== Segment start ==

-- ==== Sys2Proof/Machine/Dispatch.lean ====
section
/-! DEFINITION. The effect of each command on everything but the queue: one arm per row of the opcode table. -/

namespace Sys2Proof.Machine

== Segment end ==
== Segment start ==

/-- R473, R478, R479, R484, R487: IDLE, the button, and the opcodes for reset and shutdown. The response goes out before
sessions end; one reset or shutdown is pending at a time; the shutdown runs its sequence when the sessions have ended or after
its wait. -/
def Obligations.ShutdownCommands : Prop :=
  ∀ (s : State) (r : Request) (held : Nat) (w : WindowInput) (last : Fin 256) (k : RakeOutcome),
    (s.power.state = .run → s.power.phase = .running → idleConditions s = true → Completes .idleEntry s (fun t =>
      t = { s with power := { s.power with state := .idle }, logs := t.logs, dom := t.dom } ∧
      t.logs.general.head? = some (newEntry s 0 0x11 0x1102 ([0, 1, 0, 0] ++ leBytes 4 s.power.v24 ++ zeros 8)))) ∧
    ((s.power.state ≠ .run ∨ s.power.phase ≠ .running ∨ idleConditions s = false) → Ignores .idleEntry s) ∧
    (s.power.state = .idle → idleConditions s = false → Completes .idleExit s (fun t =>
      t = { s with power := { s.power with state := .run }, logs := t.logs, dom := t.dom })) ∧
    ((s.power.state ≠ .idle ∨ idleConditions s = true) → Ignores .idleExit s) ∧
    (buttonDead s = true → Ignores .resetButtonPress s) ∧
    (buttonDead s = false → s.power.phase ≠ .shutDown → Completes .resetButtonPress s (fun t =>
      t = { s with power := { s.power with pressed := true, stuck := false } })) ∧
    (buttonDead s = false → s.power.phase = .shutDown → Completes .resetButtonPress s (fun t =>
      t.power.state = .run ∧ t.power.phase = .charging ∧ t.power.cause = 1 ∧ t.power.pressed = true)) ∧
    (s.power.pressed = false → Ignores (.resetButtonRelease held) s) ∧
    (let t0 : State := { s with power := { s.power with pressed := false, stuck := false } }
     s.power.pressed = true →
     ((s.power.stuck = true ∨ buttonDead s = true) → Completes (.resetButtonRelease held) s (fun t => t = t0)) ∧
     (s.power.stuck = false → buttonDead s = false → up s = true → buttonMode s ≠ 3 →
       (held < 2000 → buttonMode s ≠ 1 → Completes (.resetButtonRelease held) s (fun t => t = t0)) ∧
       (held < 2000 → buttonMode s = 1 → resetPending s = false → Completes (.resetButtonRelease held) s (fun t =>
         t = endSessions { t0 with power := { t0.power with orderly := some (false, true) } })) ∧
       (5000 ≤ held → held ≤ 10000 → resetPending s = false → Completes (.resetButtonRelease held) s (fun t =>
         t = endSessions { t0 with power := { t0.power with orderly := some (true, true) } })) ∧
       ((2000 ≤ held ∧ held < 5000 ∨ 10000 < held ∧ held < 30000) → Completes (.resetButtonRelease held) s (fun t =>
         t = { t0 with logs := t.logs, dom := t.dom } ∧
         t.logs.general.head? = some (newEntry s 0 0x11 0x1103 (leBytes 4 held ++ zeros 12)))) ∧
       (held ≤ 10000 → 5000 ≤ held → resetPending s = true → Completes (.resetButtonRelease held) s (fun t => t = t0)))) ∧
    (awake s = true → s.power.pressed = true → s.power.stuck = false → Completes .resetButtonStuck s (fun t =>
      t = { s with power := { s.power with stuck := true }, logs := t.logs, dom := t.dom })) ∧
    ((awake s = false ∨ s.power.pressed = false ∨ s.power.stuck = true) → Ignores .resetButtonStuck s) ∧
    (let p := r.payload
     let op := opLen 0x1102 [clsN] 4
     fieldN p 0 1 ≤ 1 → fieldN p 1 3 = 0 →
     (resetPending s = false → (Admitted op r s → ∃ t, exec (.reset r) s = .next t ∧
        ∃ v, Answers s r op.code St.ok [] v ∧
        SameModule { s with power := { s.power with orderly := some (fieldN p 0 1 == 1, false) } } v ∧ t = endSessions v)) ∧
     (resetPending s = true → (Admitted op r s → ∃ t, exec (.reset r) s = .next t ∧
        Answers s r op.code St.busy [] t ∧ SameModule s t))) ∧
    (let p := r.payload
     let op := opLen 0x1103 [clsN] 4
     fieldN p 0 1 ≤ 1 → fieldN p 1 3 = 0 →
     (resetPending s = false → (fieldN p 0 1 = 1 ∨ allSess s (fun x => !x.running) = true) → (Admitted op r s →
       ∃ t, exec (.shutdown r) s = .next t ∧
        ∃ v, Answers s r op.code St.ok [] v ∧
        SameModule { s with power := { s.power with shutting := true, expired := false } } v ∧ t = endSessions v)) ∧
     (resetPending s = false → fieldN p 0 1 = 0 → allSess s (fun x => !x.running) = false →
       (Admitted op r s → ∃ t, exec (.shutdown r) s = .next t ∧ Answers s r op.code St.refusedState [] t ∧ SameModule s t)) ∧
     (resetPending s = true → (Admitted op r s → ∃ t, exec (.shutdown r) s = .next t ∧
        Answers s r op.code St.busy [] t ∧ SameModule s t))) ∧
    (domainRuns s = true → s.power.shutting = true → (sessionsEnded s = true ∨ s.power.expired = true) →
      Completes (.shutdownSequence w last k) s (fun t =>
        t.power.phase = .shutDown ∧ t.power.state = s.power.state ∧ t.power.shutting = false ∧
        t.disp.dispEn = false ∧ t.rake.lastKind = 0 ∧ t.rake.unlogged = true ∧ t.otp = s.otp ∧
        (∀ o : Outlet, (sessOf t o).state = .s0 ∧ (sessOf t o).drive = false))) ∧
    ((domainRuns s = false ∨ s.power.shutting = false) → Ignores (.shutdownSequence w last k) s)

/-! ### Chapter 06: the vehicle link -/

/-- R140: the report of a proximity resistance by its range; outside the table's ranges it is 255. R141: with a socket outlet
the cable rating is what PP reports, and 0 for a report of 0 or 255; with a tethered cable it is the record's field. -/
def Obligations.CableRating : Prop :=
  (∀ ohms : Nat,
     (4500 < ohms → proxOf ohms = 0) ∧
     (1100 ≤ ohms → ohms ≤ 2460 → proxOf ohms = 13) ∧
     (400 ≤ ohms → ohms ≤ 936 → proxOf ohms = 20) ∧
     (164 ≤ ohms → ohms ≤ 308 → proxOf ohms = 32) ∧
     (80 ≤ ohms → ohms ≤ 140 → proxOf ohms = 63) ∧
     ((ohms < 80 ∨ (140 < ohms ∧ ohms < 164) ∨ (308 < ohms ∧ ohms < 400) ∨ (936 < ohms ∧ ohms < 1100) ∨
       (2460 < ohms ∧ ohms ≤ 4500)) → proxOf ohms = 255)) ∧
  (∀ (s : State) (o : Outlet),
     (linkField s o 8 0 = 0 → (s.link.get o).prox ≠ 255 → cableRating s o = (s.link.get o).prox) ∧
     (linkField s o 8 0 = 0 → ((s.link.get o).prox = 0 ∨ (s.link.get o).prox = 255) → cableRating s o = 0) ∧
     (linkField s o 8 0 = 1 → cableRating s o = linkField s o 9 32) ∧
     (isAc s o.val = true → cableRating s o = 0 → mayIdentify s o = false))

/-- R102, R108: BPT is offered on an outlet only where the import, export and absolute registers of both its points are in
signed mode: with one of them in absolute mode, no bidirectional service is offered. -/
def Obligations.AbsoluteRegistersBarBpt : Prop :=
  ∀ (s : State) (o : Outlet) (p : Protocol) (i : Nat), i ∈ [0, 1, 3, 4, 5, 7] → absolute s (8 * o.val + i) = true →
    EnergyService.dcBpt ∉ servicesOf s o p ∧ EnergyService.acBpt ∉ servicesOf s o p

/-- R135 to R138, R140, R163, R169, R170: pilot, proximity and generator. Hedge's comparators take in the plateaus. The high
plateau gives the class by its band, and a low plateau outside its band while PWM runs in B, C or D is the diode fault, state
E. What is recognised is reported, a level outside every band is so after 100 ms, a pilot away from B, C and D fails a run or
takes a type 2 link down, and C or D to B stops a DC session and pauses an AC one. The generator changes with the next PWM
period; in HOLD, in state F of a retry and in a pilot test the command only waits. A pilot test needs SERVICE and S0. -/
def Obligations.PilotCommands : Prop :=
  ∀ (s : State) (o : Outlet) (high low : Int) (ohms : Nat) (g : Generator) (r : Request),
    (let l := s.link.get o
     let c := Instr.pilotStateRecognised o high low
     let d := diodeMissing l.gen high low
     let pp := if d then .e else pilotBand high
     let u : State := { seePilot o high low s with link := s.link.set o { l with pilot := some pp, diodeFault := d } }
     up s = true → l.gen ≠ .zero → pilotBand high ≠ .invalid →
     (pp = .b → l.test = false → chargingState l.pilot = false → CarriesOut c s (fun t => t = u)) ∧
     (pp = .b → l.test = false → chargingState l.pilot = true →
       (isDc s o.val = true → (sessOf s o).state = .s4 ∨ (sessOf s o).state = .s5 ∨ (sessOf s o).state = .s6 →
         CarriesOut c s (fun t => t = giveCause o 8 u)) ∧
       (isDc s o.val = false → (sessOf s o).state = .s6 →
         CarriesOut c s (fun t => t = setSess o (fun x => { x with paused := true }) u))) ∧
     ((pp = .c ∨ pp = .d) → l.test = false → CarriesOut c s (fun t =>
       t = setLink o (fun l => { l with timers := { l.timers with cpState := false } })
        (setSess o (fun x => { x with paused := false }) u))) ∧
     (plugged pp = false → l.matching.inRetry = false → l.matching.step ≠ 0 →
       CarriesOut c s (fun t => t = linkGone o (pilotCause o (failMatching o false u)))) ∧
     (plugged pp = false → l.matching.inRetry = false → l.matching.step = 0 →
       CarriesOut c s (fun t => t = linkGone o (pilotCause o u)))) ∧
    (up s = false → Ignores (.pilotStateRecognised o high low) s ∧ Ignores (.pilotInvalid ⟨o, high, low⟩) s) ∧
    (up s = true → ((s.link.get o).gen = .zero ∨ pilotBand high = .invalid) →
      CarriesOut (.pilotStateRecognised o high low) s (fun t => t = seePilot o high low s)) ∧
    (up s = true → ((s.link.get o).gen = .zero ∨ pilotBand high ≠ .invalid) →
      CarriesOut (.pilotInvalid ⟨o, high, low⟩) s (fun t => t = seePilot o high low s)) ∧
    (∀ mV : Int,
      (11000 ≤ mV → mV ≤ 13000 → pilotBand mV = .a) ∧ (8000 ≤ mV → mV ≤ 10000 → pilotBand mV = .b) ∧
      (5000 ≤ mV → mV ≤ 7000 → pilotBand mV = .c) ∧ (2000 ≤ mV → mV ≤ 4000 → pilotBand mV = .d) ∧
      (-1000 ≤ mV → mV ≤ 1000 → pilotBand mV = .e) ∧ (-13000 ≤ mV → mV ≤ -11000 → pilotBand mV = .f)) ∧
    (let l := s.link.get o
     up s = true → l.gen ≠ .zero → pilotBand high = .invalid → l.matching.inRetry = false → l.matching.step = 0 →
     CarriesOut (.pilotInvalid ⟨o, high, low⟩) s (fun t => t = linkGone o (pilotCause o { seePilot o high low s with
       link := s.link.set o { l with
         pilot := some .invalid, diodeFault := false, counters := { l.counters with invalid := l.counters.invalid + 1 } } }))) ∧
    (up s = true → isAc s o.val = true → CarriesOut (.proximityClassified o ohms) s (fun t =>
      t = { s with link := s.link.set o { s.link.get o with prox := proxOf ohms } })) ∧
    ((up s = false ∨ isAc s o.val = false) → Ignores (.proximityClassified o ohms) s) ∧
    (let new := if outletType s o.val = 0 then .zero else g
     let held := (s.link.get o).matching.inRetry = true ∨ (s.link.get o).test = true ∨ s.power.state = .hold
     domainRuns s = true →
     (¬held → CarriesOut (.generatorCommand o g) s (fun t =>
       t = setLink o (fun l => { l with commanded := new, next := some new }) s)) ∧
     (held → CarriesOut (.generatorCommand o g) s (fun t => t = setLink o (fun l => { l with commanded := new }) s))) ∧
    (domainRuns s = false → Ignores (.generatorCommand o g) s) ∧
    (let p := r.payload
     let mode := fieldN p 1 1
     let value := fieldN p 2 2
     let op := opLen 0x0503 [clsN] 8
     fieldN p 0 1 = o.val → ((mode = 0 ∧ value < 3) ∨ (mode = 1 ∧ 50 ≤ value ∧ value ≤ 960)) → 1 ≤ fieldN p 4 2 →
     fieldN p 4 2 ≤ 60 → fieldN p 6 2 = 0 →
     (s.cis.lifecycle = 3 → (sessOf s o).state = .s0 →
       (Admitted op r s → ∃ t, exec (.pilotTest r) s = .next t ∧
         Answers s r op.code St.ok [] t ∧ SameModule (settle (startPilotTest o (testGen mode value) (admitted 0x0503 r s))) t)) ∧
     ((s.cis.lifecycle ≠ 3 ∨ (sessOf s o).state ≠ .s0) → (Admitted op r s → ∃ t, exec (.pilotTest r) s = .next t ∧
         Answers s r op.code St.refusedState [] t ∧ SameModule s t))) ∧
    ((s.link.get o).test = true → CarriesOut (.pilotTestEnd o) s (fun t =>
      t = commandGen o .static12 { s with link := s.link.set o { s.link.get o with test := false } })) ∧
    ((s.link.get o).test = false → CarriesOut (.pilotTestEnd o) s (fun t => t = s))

== Segment end ==

Your instructions — From the line that has "(isDc s o.val = true" through the line that has "(isDc s o.val = false", copy every line exactly as it appears above, and leave out all others.

Answer section —
       (isDc s o.val = true → (sessOf s o).state = .s4 ∨ (sessOf s o).state = .s5 ∨ (sessOf s o).state = .s6 →
         CarriesOut c s (fun t => t = giveCause o 8 u)) ∧
       (isDc s o.val = false → (sessOf s o).state = .s6 →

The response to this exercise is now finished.